** RECORDS PROVIDED **
-- ==== Sys2Proof/Laws/Flags.lean ====
section
/-! SUPPORT. What each flag value is, as a number or a condition. -/

namespace Sys2Proof.Machine

theorem flagOf_eq (c : Bool) : flagOf c = if c = true then 1 else 0 := rfl

theorem flagOf_eq_one (c : Bool) : flagOf c = 1 ↔ c = true := by
  cases c <;> simp [flagOf]

/-- R107. -/
theorem carryFlag_eq (a b : Byte) : carryFlag a b = if 255 < a.toNat + b.toNat then 1 else 0 := by
  simp [carryFlag, flagOf]

/-- R108, R110. -/
theorem noBorrowFlag_eq (m s : Byte) : noBorrowFlag m s = if s.toNat ≤ m.toNat then 1 else 0 := by
  simp [noBorrowFlag, flagOf]

/-- R109. -/
theorem shiftRightFlag_toNat (a : Byte) : (shiftRightFlag a).toNat = a.toNat % 2 := by
  simp [shiftRightFlag, Nat.and_one_is_mod]

/-- R111. -/
theorem shiftLeftFlag_toNat (a : Byte) : (shiftLeftFlag a).toNat = a.toNat / 128 := by
  have := a.isLt
  simp [shiftLeftFlag, Nat.and_one_is_mod, Nat.shiftRight_eq_div_pow]
  omega

end Sys2Proof.Machine
end

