-- ==== Sys2Proof/Tests/Slice0.lean ====
section
/-! SUPPORT. Tests of one step each, expected values from the source's worked examples (T) and the
vectors (V) of spec/95_test_vectors.md; the smoke tests of WellFormed; and, for every obligation
with hypotheses, a witness that meets them. -/

namespace Sys2Proof.Tests

open Sys2Proof Sys2Proof.Machine Sys2Proof.Claims

set_option Elab.async false

/-! ### Helpers -/

/-- The result is a next state with the property. -/
def answers (r : Result) (p : State → Bool) : Bool :=
  match r with
  | .next t => p t
  | .fault _ => false
  | .refused _ => false

theorem exists_next {r : Result} {p : State → Prop} [DecidablePred p]
    (h : answers r (fun t => decide (p t)) = true) : ∃ t, r = .next t ∧ p t := by
  cases r with
  | next t => exact ⟨t, rfl, of_decide_eq_true h⟩
  | fault f => cases h
  | refused f => cases h

/-- One step on the word from the state gives a next state with the property. -/
def runs (s : State) (w : Nat) (p : State → Bool) : Bool := answers (step (s.withFetchWord 16 w)) p

/-- The reset state with two registers written, the second last. -/
def rig (x : Reg) (a : Byte) (y : Reg) (b : Byte) : State := (State.reset.setV x a).setV y b

/-- A state with bytes stored at an address, which `I` holds too. -/
def withBytes (s : State) (a : Nat) (bs : List Byte) : State :=
  { s with i := BitVec.ofNat 16 a, mem := Memory.writeBytes s.mem a bs }

/-- A state with one key down. -/
def withKey (s : State) (k : Reg) : State := { s with keypad := s.keypad.set k true }

/-- The cells of one display row that are on. -/
def onCells (s : State) (y : Nat) : List Nat := (List.range 64).filter fun x => cellAt s.display y x

/-- k steps as a function. -/
def runN : Nat → State → Option State
  | 0, s => some s
  | k + 1, s =>
    match step s with
    | .next t => runN k t
    | .fault _ => none
    | .refused _ => none

theorem runs_of_runN (k : Nat) (s t : State) (h : runN k s = some t) : State.Runs k s t := by
  induction k generalizing s with
  | zero => exact Option.some.inj h
  | succ k ih =>
    unfold runN at h
    split at h
    · rename_i u hu; exact ⟨u, hu, ih u h⟩
    · cases h
    · cases h

theorem exists_runs (k : Nat) (s : State) (p : State → Prop) [DecidablePred p]
    (h : (runN k s).any (fun t => decide (p t)) = true) : ∃ t, State.Runs k s t ∧ p t := by
  cases hr : runN k s with
  | none => rw [hr] at h; cases h
  | some t => rw [hr] at h; exact ⟨t, runs_of_runN k s t hr, of_decide_eq_true h⟩

/-! ### WellFormed -/

theorem test_operand_x_refused : Operands.check ⟨16, 0, 0, 0, 0⟩ = false := by decide
theorem test_operand_y_refused : Operands.check ⟨0, 16, 0, 0, 0⟩ = false := by decide
theorem test_operand_n_refused : Operands.check ⟨0, 0, 16, 0, 0⟩ = false := by decide
theorem test_operand_nn_refused : Operands.check ⟨0, 0, 0, 256, 0⟩ = false := by decide
theorem test_operand_nnn_refused : Operands.check ⟨0, 0, 0, 0, 4096⟩ = false := by decide
theorem test_operands_accepted : Operands.check ⟨15, 15, 15, 255, 4095⟩ = true := by decide
theorem test_rom_refused : Rom.check (List.replicate 3585 0) = false :=
  decide_eq_false (by rw [List.length_replicate]; decide)
theorem test_rom_accepted : Rom.check (List.replicate 3584 0) = true :=
  decide_eq_true (by rw [List.length_replicate]; decide)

** YOUR TASK **
The line containing "refused f => cases h" marks the end: copy exactly every line from the top of the data above down to it, that line included.

** SOLVED EXERCISE **
-- ==== Sys2Proof/Laws/Flags.lean ====
section
/-! SUPPORT. What each flag value is, as a number or a condition. -/

namespace Sys2Proof.Machine

theorem flagOf_eq (c : Bool) : flagOf c = if c = true then 1 else 0 := rfl

theorem flagOf_eq_one (c : Bool) : flagOf c = 1 ↔ c = true := by
  cases c <;> simp [flagOf]

/-- R107. -/
theorem carryFlag_eq (a b : Byte) : carryFlag a b = if 255 < a.toNat + b.toNat then 1 else 0 := by
  simp [carryFlag, flagOf]

/-- R108, R110. -/
theorem noBorrowFlag_eq (m s : Byte) : noBorrowFlag m s = if s.toNat ≤ m.toNat then 1 else 0 := by
  simp [noBorrowFlag, flagOf]

/-- R109. -/
theorem shiftRightFlag_toNat (a : Byte) : (shiftRightFlag a).toNat = a.toNat % 2 := by
  simp [shiftRightFlag, Nat.and_one_is_mod]

/-- R111. -/
theorem shiftLeftFlag_toNat (a : Byte) : (shiftLeftFlag a).toNat = a.toNat / 128 := by
  have := a.isLt
  simp [shiftLeftFlag, Nat.and_one_is_mod, Nat.shiftRight_eq_div_pow]
  omega

end Sys2Proof.Machine
end

-- ==== Sys2Proof/Tests/Slice0.lean ====
section
/-! SUPPORT. Tests of one step each, expected values from the source's worked examples (T) and the
vectors (V) of spec/95_test_vectors.md; the smoke tests of WellFormed; and, for every obligation
with hypotheses, a witness that meets them. -/

namespace Sys2Proof.Tests

open Sys2Proof Sys2Proof.Machine Sys2Proof.Claims

set_option Elab.async false

/-! ### Helpers -/

/-- The result is a next state with the property. -/
def answers (r : Result) (p : State → Bool) : Bool :=
  match r with
  | .next t => p t
  | .fault _ => false
  | .refused _ => false

theorem exists_next {r : Result} {p : State → Prop} [DecidablePred p]
    (h : answers r (fun t => decide (p t)) = true) : ∃ t, r = .next t ∧ p t := by
  cases r with
  | next t => exact ⟨t, rfl, of_decide_eq_true h⟩
  | fault f => cases h
  | refused f => cases h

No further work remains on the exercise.